=== EXERCISE GOAL ===
Of the records that follow, copy only the lines from the line containing "codes 0x00502023#32 (.sw" to the line containing "section 2 -/", both included, exactly as written.

=== DATA LISTING ===
-- ==== Sys2Proof/Tests/Slice0.lean ====
section
/-! SUPPORT. Tests, each with its source (spec/95_test_vectors.md or the rule's own example), and for every statement with
hypotheses a witness that meets them. `checks` compares the whole state a step leaves with the state the vector gives. -/

namespace Sys2Proof.Tests

open Sys2Proof.Machine

/-! ## Helpers -/

/-- The state with the word at index `idx` and pc there, capacity `c`, and the listed registers. -/
def stateAt (c idx : Nat) (regs : List (RegIx × Word)) (w : Word) : State :=
  { regs := regs.foldl (fun v e => v.set e.1.val e.2) (Vector.replicate 32 0)
    pc := BitVec.ofNat 32 idx, store := Memory.write [] idx w, capacity := c }

/-- A vector of spec/95_test_vectors.md: from `stateAt`, one step leaves exactly the registers of `after` changed and pc at
`pc`, the rest as it was, and reports the status. -/
def checks (p : DecodeMode) (idx : Nat) (w : Word) (before after : List (RegIx × Word)) (pc : Word) (st : Status)
    (c : Nat := 1024) : Bool :=
  (match stepWith p (stateAt c idx before w) with
    | .next t => decide (t = { stateAt c idx (before ++ after) w with pc := pc })
    | _ => false) &&
    decide ((stateAt c idx before w).reportWith p = some { idx := BitVec.ofNat 32 idx, w := w, status := st })

/-- The same under both values of P_DECODE. -/
def checksBoth (idx : Nat) (w : Word) (before after : List (RegIx × Word)) (pc : Word) (st : Status) (c : Nat := 1024) : Bool :=
  checks .strict idx w before after pc st c && checks .lenient idx w before after pc st c

/-- The word decodes to the instruction under both values of P_DECODE, and is its encoding. -/
def codes (w : Word) (i : Instr) : Bool :=
  decide (decodeWith .strict w = .instr i) && decide (decodeWith .lenient w = .instr i) && decide (encode i = w)

/-- The word is rejected so under both values of P_DECODE. -/
def rejects (w : Word) (r : Reject) : Bool :=
  decide (decodeWith .strict w = .rejected r) && decide (decodeWith .lenient w = .rejected r)

/-! ## WellFormed: one ill-formed term for each check -/

theorem test_wf_jal_odd : (Instr.jal 1 3#21).wf = false := by decide
theorem test_wf_beq_odd : (Instr.beq 1 2 1#13).wf = false := by decide
theorem test_wf_bne_odd : (Instr.bne 1 2 1#13).wf = false := by decide
theorem test_wf_blt_odd : (Instr.blt 1 2 1#13).wf = false := by decide
theorem test_wf_bge_odd : (Instr.bge 1 2 1#13).wf = false := by decide
theorem test_wf_bltu_odd : (Instr.bltu 1 2 1#13).wf = false := by decide
theorem test_wf_bgeu_odd : (Instr.bgeu 1 2 4095#13).wf = false := by decide

/-! ## Decoding: a word written out from the spec for every constructor -/

/-- words of 41_upper_immediate.md, 42_jumps.md and 95 VU, VJ. -/
theorem test_decode_upper_jump : (
    codes 0x123452B7#32 (.lui 5 0x12345#20) &&
    codes 0xFFFFF317#32 (.auipc 6 0xFFFFF#20) &&
    codes 0xFE9FF0EF#32 (.jal 1 (-24#21)) &&
    codes 0x7FFFF0EF#32 (.jal 1 1048574#21) &&
    codes 0x800000EF#32 (.jal 1 (-1048576#21)) &&
    codes 0xFD4100E7#32 (.jalr 1 2 (-44#12))) = true := by decide

/-- 95 VI. -/
theorem test_decode_op_imm : (
    codes 0x80008093#32 (.addi 1 1 (-2048#12)) &&
    codes 0xFFF12093#32 (.slti 1 2 (-1#12)) &&
    codes 0x00113093#32 (.sltiu 1 2 1#12) &&
    codes 0x00414093#32 (.xori 1 2 4#12) &&
    codes 0x0F016093#32 (.ori 1 2 0x0F0#12) &&
    codes 0x0FF17093#32 (.andi 1 2 0x0FF#12) &&
    codes 0x01F11093#32 (.slli 1 2 31#5) &&
    codes 0x00415093#32 (.srli 1 2 4#5) &&
    codes 0x40415093#32 (.srai 1 2 4#5)) = true := by decide

/-- 95 VR. -/
theorem test_decode_op : (
    codes 0x002081B3#32 (.add 3 1 2) &&
    codes 0x402081B3#32 (.sub 3 1 2) &&
    codes 0x002091B3#32 (.sll 3 1 2) &&
    codes 0x0020A1B3#32 (.slt 3 1 2) &&
    codes 0x0020B1B3#32 (.sltu 3 1 2) &&
    codes 0x0020C1B3#32 (.xor 3 1 2) &&
    codes 0x0020D1B3#32 (.srl 3 1 2) &&
    codes 0x4020D1B3#32 (.sra 3 1 2) &&
    codes 0x0020E1B3#32 (.or 3 1 2) &&
    codes 0x0020F1B3#32 (.and 3 1 2)) = true := by decide

/-- 95 VB. -/
theorem test_decode_branch : (
    codes 0x7E000FE3#32 (.beq 0 0 4094#13) &&
    codes 0x80000063#32 (.beq 0 0 (-4096#13)) &&
    codes 0xFE209EE3#32 (.bne 1 2 (-4#13)) &&
    codes 0x0020C663#32 (.blt 1 2 12#13) &&
    codes 0x0020D663#32 (.bge 1 2 12#13) &&
    codes 0x0020E663#32 (.bltu 1 2 12#13) &&
    codes 0x0020F663#32 (.bgeu 1 2 12#13)) = true := by decide

/-- 95 VX1 to VX8. -/
theorem test_decode_load_store : (
    codes 0x00000383#32 (.lb 7 0 0#12) &&
    codes 0x00001383#32 (.lh 7 0 0#12) &&
    codes 0x00002383#32 (.lw 7 0 0#12) &&
    codes 0x00004383#32 (.lbu 7 0 0#12) &&
    codes 0x00005383#32 (.lhu 7 0 0#12) &&
    codes 0x00500023#32 (.sb 0 5 0#12) &&
    codes 0x00501023#32 (.sh 0 5 0#12) &&
    codes 0x00502023#32 (.sw 0 5 0#12)) = true := by decide

/-- 95 VX12 to VX19 and 46_unimplemented.md R201 to R205; the other CSR words and SFENCE.VMA are R204's and R205's selector values written out around csr 0x300, x1, x2. -/
theorem test_decode_system : (
    codes 0x0FF0000F#32 (.fence 0 0 0x0FF#12) &&
    codes 0x0000100F#32 (.fenceI 0 0 0#12) &&
    codes 0x00000073#32 (.ecall) &&
    codes 0x00100073#32 (.ebreak) &&
    codes 0x300110F3#32 (.csrrw 1 2 0x300#12) &&
    codes 0xC00020F3#32 (.csrrs 1 0 0xC00#12) &&
    codes 0x300130F3#32 (.csrrc 1 2 0x300#12) &&
    codes 0x300150F3#32 (.csrrwi 1 2#5 0x300#12) &&
    codes 0x300160F3#32 (.csrrsi 1 2#5 0x300#12) &&
    codes 0x300170F3#32 (.csrrci 1 2#5 0x300#12) &&
    codes 0x30200073#32 (.mret) &&
    codes 0x10200073#32 (.sret) &&
    codes 0x10500073#32 (.wfi) &&
    codes 0x12208073#32 (.sfenceVma 1 2)) = true := by decide

/-- Words that name no row, under either value of P_DECODE: 95 VX9 to VX11, VX20, VB22, VB23; a STORE word with funct3 011
(R198); SYSTEM funct3 100 and an ECALL word with rd = 1 (R199). -/
theorem test_decode_rejects : (
    rejects 0x00003383#32 .loadFunct3 && rejects 0x00000000#32 .unrecognizedOpcode &&
    rejects 0xFFFFFFFF#32 .unrecognizedOpcode && rejects 0x00010001#32 .unrecognizedOpcode &&
    rejects 0x00002463#32 .branchFunct3 && rejects 0x00003463#32 .branchFunct3 &&
    rejects 0x00503023#32 .storeFunct3 && rejects 0x00004073#32 .unrecognizedOpcode &&
    rejects 0x000000F3#32 .unrecognizedOpcode) = true := by decide

/-- Non-canonical words under STRICT (R74, R161; 95 VS1, VS2, VS5). -/
theorem test_decode_rejects_strict :
    decodeWith .strict 0x000110E7#32 = .rejected .jalrFunct3 ∧ decodeWith .strict 0x022081B3#32 = .rejected .opFunct7 ∧
      decodeWith .strict 0xC040D113#32 = .rejected .shiftFunct7 := by decide

/-! ## One step: spec/95_test_vectors.md section 2 -/

/-- 95 VU1. -/
theorem test_step_lui : checksBoth 0 0x123452B7#32 [] [(5, 0x12345000#32)] 0x1#32 .executed = true := by decide

/-- 95 VU3. -/
theorem test_step_lui_x0 : checksBoth 0 0x00001037#32 [] [] 0x1#32 .executed = true := by decide

/-- 95 VU4. -/
theorem test_step_auipc : checksBoth 1 0x00000317#32 [] [(6, 0x2#32)] 0x2#32 .executed = true := by decide

/-- 95 VU6. -/
theorem test_step_auipc_wraps : checksBoth 3 0xFFFFF317#32 [] [(6, 0xFFFFF004#32)] 0x4#32 .executed = true := by decide

/-- 95 VJ3. -/
theorem test_step_jal_rounds_down : checksBoth 5 0xFFFFF0EF#32 [] [(1, 0x18#32)] 0x4#32 .executed = true := by decide

/-- 95 VJ4. -/
theorem test_step_jal_below_zero : checksBoth 5 0xFE9FF0EF#32 [] [(1, 0x18#32)] 0xFFFFFFFF#32 .executed = true := by decide

/-- 95 VJ10. -/
theorem test_step_jalr_drops_low_bits : checksBoth 5 0x002100E7#32 [(2, 0x28#32)] [(1, 0x18#32)] 0xA#32 .executed = true := by decide

/-- 95 VJ13. -/
theorem test_step_jalr_rd_is_rs1 : checksBoth 5 0x000080E7#32 [(1, 0x28#32)] [(1, 0x18#32)] 0xA#32 .executed = true := by decide

/-- 95 VI4. -/
theorem test_step_addi_sign_extends : checksBoth 0 0x7FF10093#32 [(2, 0xFFFFFFFF#32)] [(1, 0x7FE#32)] 0x1#32 .executed = true := by decide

=== SOLUTION TO THE EXERCISE ===
    codes 0x00502023#32 (.sw 0 5 0#12)) = true := by decide

/-- 95 VX12 to VX19 and 46_unimplemented.md R201 to R205; the other CSR words and SFENCE.VMA are R204's and R205's selector values written out around csr 0x300, x1, x2. -/
theorem test_decode_system : (
    codes 0x0FF0000F#32 (.fence 0 0 0x0FF#12) &&
    codes 0x0000100F#32 (.fenceI 0 0 0#12) &&
    codes 0x00000073#32 (.ecall) &&
    codes 0x00100073#32 (.ebreak) &&
    codes 0x300110F3#32 (.csrrw 1 2 0x300#12) &&
    codes 0xC00020F3#32 (.csrrs 1 0 0xC00#12) &&
    codes 0x300130F3#32 (.csrrc 1 2 0x300#12) &&
    codes 0x300150F3#32 (.csrrwi 1 2#5 0x300#12) &&
    codes 0x300160F3#32 (.csrrsi 1 2#5 0x300#12) &&
    codes 0x300170F3#32 (.csrrci 1 2#5 0x300#12) &&
    codes 0x30200073#32 (.mret) &&
    codes 0x10200073#32 (.sret) &&
    codes 0x10500073#32 (.wfi) &&
    codes 0x12208073#32 (.sfenceVma 1 2)) = true := by decide

/-- Words that name no row, under either value of P_DECODE: 95 VX9 to VX11, VX20, VB22, VB23; a STORE word with funct3 011
(R198); SYSTEM funct3 100 and an ECALL word with rd = 1 (R199). -/
theorem test_decode_rejects : (
    rejects 0x00003383#32 .loadFunct3 && rejects 0x00000000#32 .unrecognizedOpcode &&
    rejects 0xFFFFFFFF#32 .unrecognizedOpcode && rejects 0x00010001#32 .unrecognizedOpcode &&
    rejects 0x00002463#32 .branchFunct3 && rejects 0x00003463#32 .branchFunct3 &&
    rejects 0x00503023#32 .storeFunct3 && rejects 0x00004073#32 .unrecognizedOpcode &&
    rejects 0x000000F3#32 .unrecognizedOpcode) = true := by decide

/-- Non-canonical words under STRICT (R74, R161; 95 VS1, VS2, VS5). -/
theorem test_decode_rejects_strict :
    decodeWith .strict 0x000110E7#32 = .rejected .jalrFunct3 ∧ decodeWith .strict 0x022081B3#32 = .rejected .opFunct7 ∧
      decodeWith .strict 0xC040D113#32 = .rejected .shiftFunct7 := by decide

/-! ## One step: spec/95_test_vectors.md section 2 -/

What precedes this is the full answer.